Mission
To give every child of Luka Village a strong foundation in reading, numeracy and self-expression — in Setswana and in English — through honest daily teaching, a hot meal and a teacher who knows their name.
Eight hundred and sixty-four learners, twenty-five educators, one borehole, two Acacia trees and a school yard that has heard a great deal of laughter since 1987.
Luka Primary School opened its doors in 1987, when families in Rathipa Section gathered enough bricks and labour to put up four classrooms behind the dirt road. For the first three years the school was run on a single chalkboard and a borrowed tin trunk of textbooks. The first principal, Mr Mokoena Sr., taught Grade 1 and 2 in the mornings and Grade 3 in the afternoons.
Today, almost forty years later, the school is recognised by the Department of Basic Education as a Section 21 ordinary public primary school.

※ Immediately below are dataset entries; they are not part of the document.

-- ==== Sys2Proof/Tests/Slice0.lean ====
section
/-! SUPPORT. Tests: command words written out from R71 and R75, the refusals of WellFormed, one step per vector of
spec/95_test_vectors.md, and for each statement that has hypotheses a witness that meets them. -/

namespace Sys2Proof.Tests

set_option Elab.async false

open Sys2Proof.Machine

/-! ### Helpers -/

/-- The next state, if there is one. -/
def nextOf : Host.Outcome State Fault Refusal → Option State
  | .next t => some t
  | _ => none

/-- The response an instruction answers from a state that has sent none. -/
def answer (i : Instr) (s : State) : Option Response := (nextOf (exec i s)).bind fun t => t.resps.head?

/-- The response of one step to a command word with a block. -/
def stepAnswer (w : Word) (d : Bytes) : Option Response :=
  (nextOf (step (State.reset.send ⟨w, d⟩))).bind fun t => t.resps.head?

/-- What the decoder reads. -/
def decoded (w : Word) (d : Bytes) : Option Instr := (decode ⟨w, d⟩).toOption

/-- The reset state with another serializer. -/
def serIs (r : Ser) : State := { State.reset with ser := r }

/-- The reset state with another refragmenter. -/
def rfIs (r : Rf) : State := { State.reset with rf := r }

/-- The reset state with another slot 0. -/
def slotIs (r : RxSlot) : State := State.reset.withSlot 0 r

/-- The reset state with every capacity at `n` bytes, for the vectors that set one. -/
def capped (n : Nat) (s : State) : State :=
  { s with params := { nsess := 4, txCap := .bytes n, rfCap := .bytes n, rxCap := .bytes n } }

/-! ### Words, from R71, R75 and the tables of spec/95_test_vectors.md -/

/-- V-SYS.1 and V-SYS.2: reserved fields are ignored. -/
theorem test_decode_nop : decoded 0x0000000000000000 [] = some .nop ∧ decoded 0xFFFFFFFFFFFFFF00 [7] = some .nop := by
  decide +kernel
theorem test_decode_reset : decoded 0x0000000000000001 [] = some .reset := by decide +kernel
theorem test_decode_dlc_ceil : decoded 0x0000000900000010 [] = some (.dlcCeil 9) := by decide +kernel
/-- R80. -/
theorem test_decode_pad_req : decoded 0x0000003100003F11 [] = some (.padReq 63 49) := by decide +kernel
theorem test_decode_crc_init : decoded 0x0000000000000020 [] = some .crcInit := by decide +kernel
theorem test_decode_crc_addb : decoded 0x0000000000003521 [] = some (.crcAddb 0x35) := by decide +kernel
theorem test_decode_crc_add : decoded 0x0000000000000022 [0x29, 0xB1] = some (.crcAdd [0x29, 0xB1]) := by decide +kernel
theorem test_decode_crc_read : decoded 0x0000000000000023 [] = some .crcRead := by decide +kernel
/-- Each flag alone, and every other bit of `F` ignored. -/
theorem test_decode_tail_enc :
    decoded 0x0000001F02000030 [] = some (.tailEnc false true false 31)
    ∧ decoded 0x0000000301000030 [] = some (.tailEnc true false false 3)
    ∧ decoded 0x00000023FCFFFF30 [] = some (.tailEnc false false true 35) := by decide +kernel
theorem test_decode_tail_dec : decoded 0x000000000000A331 [] = some (.tailDec 0xA3) := by decide +kernel
theorem test_decode_rf_start : decoded 0x0000000700000040 [] = some (.rfStart 7) := by decide +kernel
theorem test_decode_rf_push : decoded 0x0000000000000041 [0x61] = some (.rfPush [0x61]) := by decide +kernel
theorem test_decode_rf_end : decoded 0x0000000000000042 [] = some .rfEnd := by decide +kernel
theorem test_decode_rf_next : decoded 0x0000000000000043 [] = some .rfNext := by decide +kernel
/-- R80 and P2. -/
theorem test_decode_ser_start :
    decoded 0x107D550101230750 [] = some (.serStart 7 0x23 true 0x107D5501)
    ∧ decoded 0x107D5501FE230750 [] = some (.serStart 7 0x23 false 0x107D5501) := by decide +kernel
theorem test_decode_ser_frag : decoded 0x0000000000000051 [0x6F] = some (.serFrag [0x6F]) := by decide +kernel
theorem test_decode_ser_seal : decoded 0x0000000000000052 [] = some .serSeal := by decide +kernel
theorem test_decode_ser_next : decoded 0x0000000000000053 [] = some .serNext := by decide +kernel
theorem test_decode_ser_abort : decoded 0x0000000000000054 [] = some .serAbort := by decide +kernel
theorem test_decode_rx_feed : decoded 0x0000000000000960 [0x01, 0xE0] = some (.rxFeed 9 [0x01, 0xE0]) := by decide +kernel
theorem test_decode_rx_reset : decoded 0x0000000000000461 [] = some (.rxReset 4) := by decide +kernel
theorem test_decode_rx_state : decoded 0x000000000000FF62 [] = some (.rxState 255) := by decide +kernel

We are funded directly through the North West Provincial Education Department and audited by SA-SAMS. Our official EMIS number is 600 100 949. The walls are still the same colour as the Luka soil.
1987 — First Grade 1 intake of 28 children, taught under a tarpaulin.
1994 — New democratic schooling era; first formal CAPS-aligned curriculum adopted.
2008 — Declared a No-Fee school under Quintile 3; 100% of learners qualified for fee exemption.
2014 — National School Nutrition Programme kitchen built with community labour.
2021 — New Foundation Phase block; introduced daily 20-minute reading slot.
2024 — Reached 864 learners and 25 educators — our biggest enrolment yet.
We do not want to look bigger than we are. Here is exactly what is on our register, on the staff list and in the kitchen pots this term.
We exist to give every child of Luka Village the skills, dignity and curiosity to take the next step well. That means a strong foundation in reading and numeracy by the end of Grade 3; competent expression in both Setswana and English by the end of Grade 6; and the social confidence to walk into Grade 7 ready to keep going. We do not promise our learners a private-school polish — we promise them attention, structure and an honest start.
For most of our families, the school is the first formal institution their children encounter. We take that seriously. We keep the gate open from 06:30 for parents who walk to work, we serve breakfast porridge by 07:15, and we close each day with a 10-minute reading-aloud routine in every Foundation Phase classroom — because going home with a story still in your head is, for some of these children, the closest thing they have to a bedtime book.
These are not framed on the wall. They are written on the inside cover of every teacher’s planner.
To give every child of Luka Village a strong foundation in reading, numeracy and self-expression — in Setswana and in English — through honest daily teaching, a hot meal and a teacher who knows their name.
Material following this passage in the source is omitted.